• _Task statement_: Each line below must be printed again exactly.

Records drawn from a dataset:
%%
/-- R124, `RDST`: EC and SR are cleared; the read starts, after a synchronisation when there is no lock or every
transaction re-synchronises; held while `MODE != Idle`.
Decisions of the spec in it: SR to 0, D12; PEND, D4; when to synchronise, D8; the hold, D15; log 11. -/
def Obligations.RdstStartsRead : Prop :=
  ∀ s,
    (s.mode = .idle → s.lock = true → s.cfg.resyncEachTxn = false →
      exec .rdst s = .next { s with ec := 0#6, sr := 0#16, mode := .reading }) ∧
    (s.mode = .idle → s.lock = false ∨ s.cfg.resyncEachTxn = true →
      exec .rdst s = .next { s with ec := 0#6, sr := 0#16, lock := false, pend := some .read, sph := .armed,
                                    mode := .syncing }) ∧
    (s.mode ≠ .idle → ∃ t, exec .rdst s = .next t ∧ SameBlock s t ∧ 0x200#12 ∈ t.presented)

/-- R125 and R127, `WRKEY k`: the write buffer is the payload byte four times, EC is cleared; the write starts, after a
synchronisation when there is no lock or every transaction re-synchronises; held while `MODE != Idle`.
Decisions of the spec in it: KEY_INVERT, D9; PEND, D4; when to synchronise, D8; SR kept, D12; the hold, D15; log 11. -/
def Obligations.WrkeyStartsWrite : Prop :=
  ∀ s k, ∀ p : BitVec 8, p = (if s.cfg.keyInvert = true then k ^^^ 0xFF#8 else k) →
    (s.mode = .idle → s.lock = true → s.cfg.resyncEachTxn = false →
      exec (.wrkey k) s = .next { s with wb := p ++ p ++ p ++ p, ec := 0#6, mode := .writing }) ∧
    (s.mode = .idle → s.lock = false ∨ s.cfg.resyncEachTxn = true →
      exec (.wrkey k) s = .next { s with wb := p ++ p ++ p ++ p, ec := 0#6, lock := false, pend := some .write,
                                         sph := .armed, mode := .syncing }) ∧
    (s.mode ≠ .idle → ∃ t, exec (.wrkey k) s = .next t ∧ SameBlock s t ∧ encode (.wrkey k) ∈ t.presented)

/-! ## The synchronizer -/

/-- R80, `SYNC`: the lock is dropped and acquired afresh, whatever it was; on a bus without a good sample the
operation never completes; held while `MODE != Idle`. That `SYNC` is a command and drops the lock is a decision of the
spec: D23; log 11. -/
def Obligations.SyncAlwaysResynchronises : Prop :=
  ∀ s,
    (s.mode = .idle → exec .sync s = .next { s with lock := false, pend := none, sph := .armed, mode := .syncing }) ∧
    (s.mode = .idle →
      execAll (.sync :: lockSeq s.cfg) s =
        .next { s with lock := true, pend := none, sph := .armed, mode := .idle }) ∧
    (s.mode = .idle → ∀ es, (∀ i ∈ es, i ≠ .reset ∧ ∀ c, i ≠ .tmo c) →
      ∃ t, execAll (.sync :: es) s = .next t ∧ t.mode = .syncing ∧ t.lock = false) ∧
    (s.mode ≠ .idle → ∃ t, exec .sync s = .next t ∧ SameBlock s t ∧ 0x100#12 ∈ t.presented)

/-- R82, `TMO c`: with the expected level it locks and sets MODE from PEND, with the other level it only re-arms; it
is not enabled unless an attempt is settling. (b) Under the invariant of R29 the counter and, for a read, SR are 0 at
the hand-off; (d) nothing else sets LOCK.
That a `TMO` which is not enabled is refused is the model's form: log 6. -/
def Obligations.TmoLocksOrRearms : Prop :=
  ∀ s c,
    (s.mode = .syncing → s.sph = .settling → c = s.cfg.syncLevel →
      (s.pend = none → exec (.tmo c) s =
        .next { s with lock := true, sph := .armed, mode := .idle, pend := none }) ∧
      (s.pend = some .read → exec (.tmo c) s =
        .next { s with lock := true, sph := .armed, mode := .reading, pend := none }) ∧
      (s.pend = some .write → exec (.tmo c) s =
        .next { s with lock := true, sph := .armed, mode := .writing, pend := none })) ∧
    (s.mode = .syncing → s.sph = .settling → c ≠ s.cfg.syncLevel →
      exec (.tmo c) s = .next { s with sph := .armed }) ∧
    (s.mode ≠ .syncing ∨ s.sph ≠ .settling → exec (.tmo c) s = .refused .timerNotRunning) ∧
    (BlockInv s → s.mode = .syncing → (s.pend = some .read → s.ec = 0#6 ∧ s.sr = 0#16) ∧
      (s.pend = some .write → s.ec = 0#6)) ∧
    (∀ i t, exec i s = .next t → s.lock = false → t.lock = true → i = .tmo s.cfg.syncLevel)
%%
• _Exercise output_:
/-- R124, `RDST`: EC and SR are cleared; the read starts, after a synchronisation when there is no lock or every
transaction re-synchronises; held while `MODE != Idle`.
Decisions of the spec in it: SR to 0, D12; PEND, D4; when to synchronise, D8; the hold, D15; log 11. -/
def Obligations.RdstStartsRead : Prop :=
  ∀ s,
    (s.mode = .idle → s.lock = true → s.cfg.resyncEachTxn = false →
      exec .rdst s = .next { s with ec := 0#6, sr := 0#16, mode := .reading }) ∧
    (s.mode = .idle → s.lock = false ∨ s.cfg.resyncEachTxn = true →
      exec .rdst s = .next { s with ec := 0#6, sr := 0#16, lock := false, pend := some .read, sph := .armed,
                                    mode := .syncing }) ∧
    (s.mode ≠ .idle → ∃ t, exec .rdst s = .next t ∧ SameBlock s t ∧ 0x200#12 ∈ t.presented)

/-- R125 and R127, `WRKEY k`: the write buffer is the payload byte four times, EC is cleared; the write starts, after a
synchronisation when there is no lock or every transaction re-synchronises; held while `MODE != Idle`.
Decisions of the spec in it: KEY_INVERT, D9; PEND, D4; when to synchronise, D8; SR kept, D12; the hold, D15; log 11. -/
def Obligations.WrkeyStartsWrite : Prop :=
  ∀ s k, ∀ p : BitVec 8, p = (if s.cfg.keyInvert = true then k ^^^ 0xFF#8 else k) →
    (s.mode = .idle → s.lock = true → s.cfg.resyncEachTxn = false →
      exec (.wrkey k) s = .next { s with wb := p ++ p ++ p ++ p, ec := 0#6, mode := .writing }) ∧
    (s.mode = .idle → s.lock = false ∨ s.cfg.resyncEachTxn = true →
      exec (.wrkey k) s = .next { s with wb := p ++ p ++ p ++ p, ec := 0#6, lock := false, pend := some .write,
                                         sph := .armed, mode := .syncing }) ∧
    (s.mode ≠ .idle → ∃ t, exec (.wrkey k) s = .next t ∧ SameBlock s t ∧ encode (.wrkey k) ∈ t.presented)

/-! ## The synchronizer -/

/-- R80, `SYNC`: the lock is dropped and acquired afresh, whatever it was; on a bus without a good sample the
operation never completes; held while `MODE != Idle`. That `SYNC` is a command and drops the lock is a decision of the
spec: D23; log 11. -/
def Obligations.SyncAlwaysResynchronises : Prop :=
  ∀ s,
    (s.mode = .idle → exec .sync s = .next { s with lock := false, pend := none, sph := .armed, mode := .syncing }) ∧
    (s.mode = .idle →
      execAll (.sync :: lockSeq s.cfg) s =
        .next { s with lock := true, pend := none, sph := .armed, mode := .idle }) ∧
    (s.mode = .idle → ∀ es, (∀ i ∈ es, i ≠ .reset ∧ ∀ c, i ≠ .tmo c) →
      ∃ t, execAll (.sync :: es) s = .next t ∧ t.mode = .syncing ∧ t.lock = false) ∧
    (s.mode ≠ .idle → ∃ t, exec .sync s = .next t ∧ SameBlock s t ∧ 0x100#12 ∈ t.presented)

/-- R82, `TMO c`: with the expected level it locks and sets MODE from PEND, with the other level it only re-arms; it
is not enabled unless an attempt is settling. (b) Under the invariant of R29 the counter and, for a read, SR are 0 at
the hand-off; (d) nothing else sets LOCK.
That a `TMO` which is not enabled is refused is the model's form: log 6. -/
def Obligations.TmoLocksOrRearms : Prop :=
  ∀ s c,
    (s.mode = .syncing → s.sph = .settling → c = s.cfg.syncLevel →
      (s.pend = none → exec (.tmo c) s =
        .next { s with lock := true, sph := .armed, mode := .idle, pend := none }) ∧
      (s.pend = some .read → exec (.tmo c) s =
        .next { s with lock := true, sph := .armed, mode := .reading, pend := none }) ∧
      (s.pend = some .write → exec (.tmo c) s =
        .next { s with lock := true, sph := .armed, mode := .writing, pend := none })) ∧
    (s.mode = .syncing → s.sph = .settling → c ≠ s.cfg.syncLevel →
      exec (.tmo c) s = .next { s with sph := .armed }) ∧
    (s.mode ≠ .syncing ∨ s.sph ≠ .settling → exec (.tmo c) s = .refused .timerNotRunning) ∧
    (BlockInv s → s.mode = .syncing → (s.pend = some .read → s.ec = 0#6 ∧ s.sr = 0#16) ∧
      (s.pend = some .write → s.ec = 0#6)) ∧
    (∀ i t, exec i s = .next t → s.lock = false → t.lock = true → i = .tmo s.cfg.syncLevel)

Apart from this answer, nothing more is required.